Нужна ли «башня из слоновой кости»?
- Вы не затворились в башне из слоновой кости?
- Я участвовал в общественной жизни. Было много выставок – и в России, и за рубежом, можно было существовать за счет продажи картин – в этом смысле было легче, чем сейчас в Израиле. Но ко времени моего отъезда обстановка изменилась, стала тяжелой, едва не унизительной, волновала судьба сына… В Израиле я пытался сохранить накопленный в России багаж, но окружающая действительность влияет, повлияла она и на мою живопись. Здесь и сейчас я пытаюсь прислушиваться к незаметному и непонятному Голосу и Слову.
- Ваши работы очень открыты, современны, свободны. Рамок у них нет – действие можно домыслить, выйдя за физические границы полотна. Многие картины основаны на библейских сюжетах, на парафразах шедевров великих мастеров, византийских иконах, созерцательности.
- Я сторонник классического направления в искусстве, пытаюсь переработать на современной основе то, что создали старые мастера, итальянцы эпохи Возрождения, Жорж де Латур, малые голландцы. Это синтез Возрождения и современной живописи. Европейская классика – неотъемлемая часть моего внутреннего мира. Но искусство постоянно развивается, меняет форму.
- Картины из вашего «библейского» цикла вы создавали до и после репатриации. Но на выставке в «Карандажи» нет видов небесного города – Иерусалима. Знаменитый израильский свет вас не поразил, этот клишированный вопрос к вам не относится?

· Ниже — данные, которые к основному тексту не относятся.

-- ==== Sys2Proof/Laws/Operands.lean ====
section
/-! SUPPORT. Bits of the packed forms: a code in its entry, a stream in its bytes; and what the lookups of ENCODE and the walk of DECODE
answer. -/

namespace Sys2Proof.Machine

theorem getLsbD_packCode (p : List Bool) (j : Nat) (hj : j < 255) : (packCode p).getLsbD j = p.getD j false := by
  induction p generalizing j with
  | nil => simp [packCode]
  | cons b p ih =>
    cases j with
    | zero => simp [packCode]
    | succ j =>
      have := ih j (by omega)
      simp only [packCode, BitVec.getLsbD_or, BitVec.getLsbD_shiftLeft, BitVec.getLsbD_setWidth, BitVec.getLsbD_ofBool]
      simp [hj, this, -BitVec.getLsbD_eq_getElem]

/-- An entry made of a bit-string of at most 255 bits holds that bit-string. -/
theorem CodeEntry.string_ofString (p : List Bool) (h : p.length ≤ 255) : (CodeEntry.ofString p).string = p := by
  have hl : (BitVec.ofNat 8 p.length).toNat = p.length := by simp [Nat.mod_eq_of_lt (show p.length < 256 by omega)]
  apply List.ext_getElem
  · simp [CodeEntry.string, CodeEntry.ofString, hl]
  · intro i h1 h2
    simp [CodeEntry.string, CodeEntry.ofString, getLsbD_packCode p i (by omega), h2]

theorem getLsbD_eight : ∀ (a b c d e f g h : Bool) (j : Fin 8),
    (BitVec.ofBool a ++ BitVec.ofBool b ++ BitVec.ofBool c ++ BitVec.ofBool d ++ BitVec.ofBool e ++ BitVec.ofBool f ++
      BitVec.ofBool g ++ BitVec.ofBool h : BitVec 8).getLsbD (7 - j.1) = [a, b, c, d, e, f, g, h][j.1] := by
  decide +kernel

/-- The bits of a packed byte, the most significant first (rule R72). -/
theorem getLsbD_byteOfBits (b : Nat → Bool) (j : Nat) (h : j < 8) : (byteOfBits b).getLsbD (7 - j) = b j := by
  rw [byteOfBits, getLsbD_eight (b 0) (b 1) (b 2) (b 3) (b 4) (b 5) (b 6) (b 7) ⟨j, h⟩]
  have : j = 0 ∨ j = 1 ∨ j = 2 ∨ j = 3 ∨ j = 4 ∨ j = 5 ∨ j = 6 ∨ j = 7 := by omega
  rcases this with rfl | rfl | rfl | rfl | rfl | rfl | rfl | rfl <;> rfl

@[simp] theorem length_packBits (bits : List Bool) : (packBits bits).length = (bits.length + 7) / 8 := by simp [packBits]

@[simp] theorem length_wordBytes (w : Word) : (wordBytes w).length = 4 := rfl

@[simp] theorem packBits_nil : packBits [] = [] := rfl

/-- ENCODE's lookups succeed exactly when every symbol has a code, with the codes in order (rule R155). -/
theorem encodeFrom_eq_ok {codes : CodeTable} {i : Nat} {xs : List Symbol} {bits : List Bool} :
    encodeFrom codes i xs = .ok bits ↔
      (∀ x ∈ xs, (codes.at x).present = true) ∧ bits = (xs.map (fun x => (codes.at x).string)).flatten := by
  induction xs generalizing i bits with
  | nil => exact ⟨fun h => ⟨by simp, (Except.ok.inj h).symm⟩, fun h => by rw [h.2]; rfl⟩
  | cons x xs ih =>
    by_cases hx : (codes.at x).present = true
    · cases hr : encodeFrom codes (i + 1) xs with
      | ok b =>
        have hb := ih.mp hr
        simp only [encodeFrom, hx, hr, if_true, Except.ok.injEq, List.forall_mem_cons, true_and, List.map_cons, List.flatten_cons, ← hb.2]
        exact ⟨fun e => ⟨hb.1, e.symm⟩, fun e => e.2.symm⟩
      | error e =>
        simp only [encodeFrom, hx, hr, if_true]
        refine ⟨fun h => (by cases h), ?_⟩
        · rintro ⟨h1, -⟩
          have := (ih (i := i + 1)).mpr ⟨fun y hy => h1 y (List.mem_cons_of_mem _ hy), rfl⟩
          simp [hr] at this
    · simp only [encodeFrom, hx, Bool.false_eq_true, if_false]
      exact ⟨fun h => (by cases h), fun h => absurd (h.1 x List.mem_cons_self) hx⟩

/-- ENCODE's lookups fail exactly at the first symbol without a code (rule R156). -/
theorem encodeFrom_eq_error {codes : CodeTable} {i j : Nat} {xs : List Symbol} {x : Symbol} :
    encodeFrom codes i xs = .error (j, x) ↔
      ∃ k, ∃ h : k < xs.length, j = i + k ∧ xs[k] = x ∧ (codes.at x).present = false ∧
        ∀ l, (hl : l < k) → (codes.at (xs[l]'(by omega))).present = true := by
  induction xs generalizing i with
  | nil => simp [encodeFrom]
  | cons y ys ih =>
    by_cases hy : (codes.at y).present = true
    · have hstep : encodeFrom codes i (y :: ys) = .error (j, x) ↔ encodeFrom codes (i + 1) ys = .error (j, x) := by
        simp only [encodeFrom, hy, if_true]
        cases encodeFrom codes (i + 1) ys <;> simp
      rw [hstep, ih]
      constructor
      · rintro ⟨k, hk, hj, hxk, hp, hall⟩
        refine ⟨k + 1, by simpa using hk, by omega, by simpa using hxk, hp, ?_⟩
        intro l hl
        cases l with
        | zero => simpa using hy
        | succ l => simpa using hall l (by omega)
      · rintro ⟨k, hk, hj, hxk, hp, hall⟩
        cases k with
        | zero =>
          simp only [List.getElem_cons_zero] at hxk
          subst hxk
          simp [hy] at hp
        | succ k =>
          refine ⟨k, by simpa using hk, by omega, by simpa using hxk, hp, ?_⟩
          intro l hl
          simpa using hall (l + 1) (by omega)
    · simp only [encodeFrom, hy]
      constructor
      · intro h
        simp only [Bool.false_eq_true, if_false, Except.error.injEq, Prod.mk.injEq] at h
        exact ⟨0, by simp, by omega, by simpa using h.2, by simpa [← h.2] using hy, by simp⟩
      · rintro ⟨k, hk, hj, hxk, hp, hall⟩
        cases k with
        | zero => simpa [hj] using hxk
        | succ k => exact absurd (by simpa using hall 0 (by omega)) hy

end Sys2Proof.Machine
end

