theorem witness_HostCannotWriteTables (s : State) :
    (withNext s (.transaction ⟨.write, 0x0001000#25, 9#32⟩)).pending = .transaction ⟨.write, 0x0001000#25, 9#32⟩ :: [] ∧
    ¬ (Transaction.kind ⟨.write, 0x0001000#25, 9#32⟩ = .write ∧ Transaction.addr ⟨.write, 0x0001000#25, 9#32⟩ = 0x0000000#25) := by
  exact ⟨rfl, by decide⟩

theorem witness_WritesAreIdempotent (s : State) :
    0x000000C#25 ≠ 0x0000000#25 ∧
    State.pending { s with pending := [writeInput 0x000000C#25 5#32, writeInput 0x000000C#25 5#32] } =
      writeInput 0x000000C#25 5#32 :: writeInput 0x000000C#25 5#32 :: [] := ⟨by decide, rfl⟩

theorem witness_StreamBitReadAfterWrite : 0 < 16777216 ∧ 16777215 < 16777216 := by decide

theorem witness_LoadsymLoadsTheInput (s : State) :
    ([0x61, 0x62, 0x63, 0x64, 0x65] : List Byte).length ≤ 65535 ∧
    State.pending { s with pending := scriptInputs (loadSym [0x61, 0x62, 0x63, 0x64, 0x65]) ++ [.reset] } =
      scriptInputs (loadSym [0x61, 0x62, 0x63, 0x64, 0x65]) ++ [.reset] := ⟨by decide, rfl⟩

theorem witness_FreqCountsTheInput : (inputState [0x61, 0x62]).err = 0#3 ∧ faultedState.err ≠ 0#3 := ⟨rfl, by decide⟩
theorem witness_FreqTotalIsInputLength : (inputState []).err = 0#3 := rfl

theorem witness_BuildTreeOfEmptyTableFaults : State.reset.err = 0#3 ∧ ∀ x, State.reset.freq.at x = 0#16 :=
  ⟨rfl, FreqTable.at_empty⟩

theorem witness_BuildTreeBuildsATree : freqState.err = 0#3 ∧ freqState.FreqBounded ∧ 1 ≤ freqState.freq.keyCount :=
  ⟨rfl, abc_freqBounded, by rw [abc_keyCount]; decide⟩
theorem witness_BuildTreeMergesTheTwoLowest : freqState.err = 0#3 ∧ freqState.FreqBounded ∧ 1 ≤ freqState.freq.keyCount :=
  witness_BuildTreeBuildsATree

theorem abc_keys (x : Symbol) : 0 < (freqState.freq.at x).toNat ↔ x = 0x61#8 ∨ x = 0x62#8 ∨ x = 0x63#8 := by
  show 0 < (abcFreq.at x).toNat ↔ _
  by_cases h1 : x = 0x63#8
  · subst h1; decide +kernel
  · by_cases h2 : x = 0x62#8
    · subst h2; decide +kernel
    · by_cases h3 : x = 0x61#8
      · subst h3; decide +kernel
      · simp [abcFreq, FreqTable.at_put_of_ne _ _ h1, FreqTable.at_put_of_ne _ _ h2, FreqTable.at_put_of_ne _ _ h3, h1, h2, h3]

theorem abc_path_a : abcState.leafPath 0x61#8 [true, false] := ⟨0#9, by decide +kernel⟩
theorem abc_path_b : abcState.leafPath 0x62#8 [false] := ⟨1#9, by decide +kernel⟩
theorem abc_path_c : abcState.leafPath 0x63#8 [true, true] := ⟨2#9, by decide +kernel⟩

theorem witness_BuildTreeIsOptimal : freqState.err = 0#3 ∧ freqState.FreqBounded ∧ 2 ≤ freqState.freq.keyCount :=
  ⟨rfl, abc_freqBounded, by rw [abc_keyCount]; decide⟩
/-- The depths of "aabbbcc"'s tree, and another tree over the same leaves. -/
theorem witness_BuildTreeIsOptimal_2 :
    (∀ x, 0 < (freqState.freq.at x).toNat →
      ∃ p, abcState.leafPath x p ∧ p.length = (fun y => if y = 0x62#8 then 1 else 2) x) ∧
    (AnyTree.node (.node (.leaf 0x61#8) (.leaf 0x62#8)) (.leaf 0x63#8)).symbols.Nodup ∧
    (∀ x, x ∈ (AnyTree.node (.node (.leaf 0x61#8) (.leaf 0x62#8)) (.leaf 0x63#8)).symbols ↔ 0 < (freqState.freq.at x).toNat) := by
  refine ⟨fun x hx => ?_, by decide, fun x => ?_⟩
  · rcases (abc_keys x).mp hx with rfl | rfl | rfl
    · exact ⟨_, abc_path_a, rfl⟩
    · exact ⟨_, abc_path_b, rfl⟩
    · exact ⟨_, abc_path_c, rfl⟩
  · rw [abc_keys]; simp [AnyTree.symbols]

theorem witness_RebuildingGivesTheSame : abcState.err = 0#3 ∧ abcState.HoldsTree 3 := ⟨rfl, abc_holdsTree⟩

theorem witness_BuildCodesWithoutTreeFaults : State.reset.err = 0#3 ∧ State.reset.nodeCnt = 0#10 := ⟨rfl, rfl⟩

/-- An internal root of an arena with one valid record, by its children: NIL left, NIL right, left at NODE_CNT, right at NODE_CNT. -/
def badRoot (l r : NodeIdx) : State :=
  { State.reset with node := NodeArena.empty.put 0 ⟨1#16, false, 0#8, l, r⟩, nodeCnt := 1#10, root := 0#9 }
theorem witness_BuildCodesReportsAMalformedRoot :
    (∀ l r, (badRoot l r).err = 0#3 ∧ (badRoot l r).nodeCnt ≠ 0#10) ∧
    ((badRoot 0x1FF 0).node.at 0).leaf = false ∧ ((badRoot 0x1FF 0).node.at 0).left = 0x1FF#9 ∧
    ((badRoot 0 0x1FF).node.at 0).leaf = false ∧ ((badRoot 0 0x1FF).node.at 0).right = 0x1FF#9 ∧
    ((badRoot 1 0).node.at 0).leaf = false ∧ (badRoot 1 0).nodeCnt.toNat ≤ ((badRoot 1 0).node.at 0).left.toNat ∧
    ((badRoot 0 1).node.at 0).leaf = false ∧ (badRoot 0 1).nodeCnt.toNat ≤ ((badRoot 0 1).node.at 0).right.toNat :=
  ⟨fun _ _ => ⟨rfl, by simp [badRoot]⟩, by decide +kernel⟩

theorem witness_BuildCodesOfASingleLeaf :
    oneLeaf.err = 0#3 ∧ oneLeaf.nodeCnt ≠ 0#10 ∧ (oneLeaf.node.at oneLeaf.root.toNat).leaf = true := by decide +kernel

theorem witness_BuildCodesRecordsThePaths : abcState.err = 0#3 ∧ abcState.HoldsTree 3 ∧ 2 ≤ 3 ∧ abcState.leafPath 0x61#8 [true, false] :=
  ⟨rfl, abc_holdsTree, by decide, abc_path_a⟩
theorem witness_BuiltCodesArePrefixFree : abcState.err = 0#3 ∧ abcState.HoldsTree 3 := ⟨rfl, abc_holdsTree⟩
theorem witness_CodeLengthIsBounded : abcState.HoldsTree 3 ∧ 2 ≤ 3 ∧ abcState.leafPath 0x63#8 [true, true] :=
  ⟨abc_holdsTree, by decide, abc_path_c⟩

theorem witness_EncodePacksTheCodes :
    (abcInput [0x61, 0x62, 0x63]).err = 0#3 ∧ ∀ i < (abcInput [0x61, 0x62, 0x63]).inLen.toNat,
      ((abcInput [0x61, 0x62, 0x63]).code.at ((abcInput [0x61, 0x62, 0x63]).symIn i)).present = true := by decide +kernel

theorem witness_EncodeReportsTheFirstUnknownSymbol :
    (abcInput [0x61, 0x64, 0x65]).err = 0#3 ∧ 1 < (abcInput [0x61, 0x64, 0x65]).inLen.toNat ∧
    ((abcInput [0x61, 0x64, 0x65]).code.at ((abcInput [0x61, 0x64, 0x65]).symIn 1)).present = false ∧
    ∀ j < 1, ((abcInput [0x61, 0x64, 0x65]).code.at ((abcInput [0x61, 0x64, 0x65]).symIn j)).present = true := by decide +kernel

theorem witness_EncodeOfEmptyInput : State.reset.err = 0#3 ∧ State.reset.inLen = 0#16 := ⟨rfl, rfl⟩

theorem witness_EncodeMatchesTheBitLoop :
    ∃ m pos, (abcInput [0x61]).err = 0#3 ∧ (abcInput [0x61]).mem.wf ∧
      encodeLoop (abcInput [0x61]).code (abcInput [0x61]).mem 0 0 (abcInput [0x61]).input = .ok (m, pos) := by
  refine ⟨((abcInput [0x61]).mem.bitPut 0 true).bitPut 1 false, 2, rfl, by decide +kernel, ?_⟩
  have hi : (abcInput [0x61]).input = [0x61#8] := by decide +kernel
  have hp : ((abcInput [0x61]).code.at 0x61#8).present = true := by decide +kernel
  have hs : ((abcInput [0x61]).code.at 0x61#8).string = [true, false] := by decide +kernel
  have hl : ((abcInput [0x61]).code.at 0x61#8).len.toNat = 2 := by decide +kernel
  simp only [hi, encodeLoop, hp, hs, hl, Memory.putBits, if_true]

theorem witness_DecodeOfEmptyStream : abcState.err = 0#3 ∧ abcState.bitLen = 0#24 := ⟨rfl, rfl⟩
theorem witness_DecodeWithoutTreeFaults :
    State.err { State.reset with bitLen := 1#24 } = 0#3 ∧ State.bitLen { State.reset with bitLen := 1#24 } ≠ 0#24 ∧
    State.nodeCnt { State.reset with bitLen := 1#24 } = 0#10 := by decide
theorem witness_DecodeWithASingleLeaf :
    oneLeaf.err = 0#3 ∧ oneLeaf.bitLen ≠ 0#24 ∧ oneLeaf.nodeCnt ≠ 0#10 ∧ (oneLeaf.node.at oneLeaf.root.toNat).leaf = true := by
  decide +kernel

- В Иерусалиме я живу, мои отношения с этим городом не просты, неоднозначно восторженны, хотя я, безусловно, делю свое творчество на период до 1993-го – года репатриации – и после. Света в моей мастерской мало – она расположена в полуподвале. А вот Венеция вызвала чистый восторг.
Космополит или еврей?
- Сакраментальный вопрос – вы космополит или еврейский художник?
- Это вопрос пропорций. Я мало об этом думаю: живу себе в еврейском государстве и рисую. Еврейским художником я был в России, хотя и здесь продолжаю писать на танахические сюжеты. Библейские мотивы привлекали меня всегда. В 1993 году в Петербурге был издан соответственный тематический каталог. А в Израиле библейская серия разрослась. В ТАНАХе скрыто много загадок, таинственных моментов, сильных чувств. Отображая их, я и от зрителей жду эмоциональной реакции. Помимо собственно сюжета, рассказа, всегда есть внутренняя причина рождения той или иной картины. То может быть прочитанная книга, стихи, вспорхнувшая бабочка. Раньше на меня влияла архитектура Петербурга, здесь – внутренняя жизнь. Вопросы психологии творчества и материализации идеи сложны, я предпочитаю его не анализировать, следуя простому принципу, что если чем-то занимаешься, то это нужно делать хорошо.
- Вы упомянули, что любите Набокова, Бродского. Оба были эмигрантами. Вы все еще ощущаете в себе эмигранта?
- Все еще да. Многие писатели и художники чувствуют себя изгоями из-за ощущения, что их не замечают.
- Признание – это стимул для творчества? Художнику необходима оценка со стороны?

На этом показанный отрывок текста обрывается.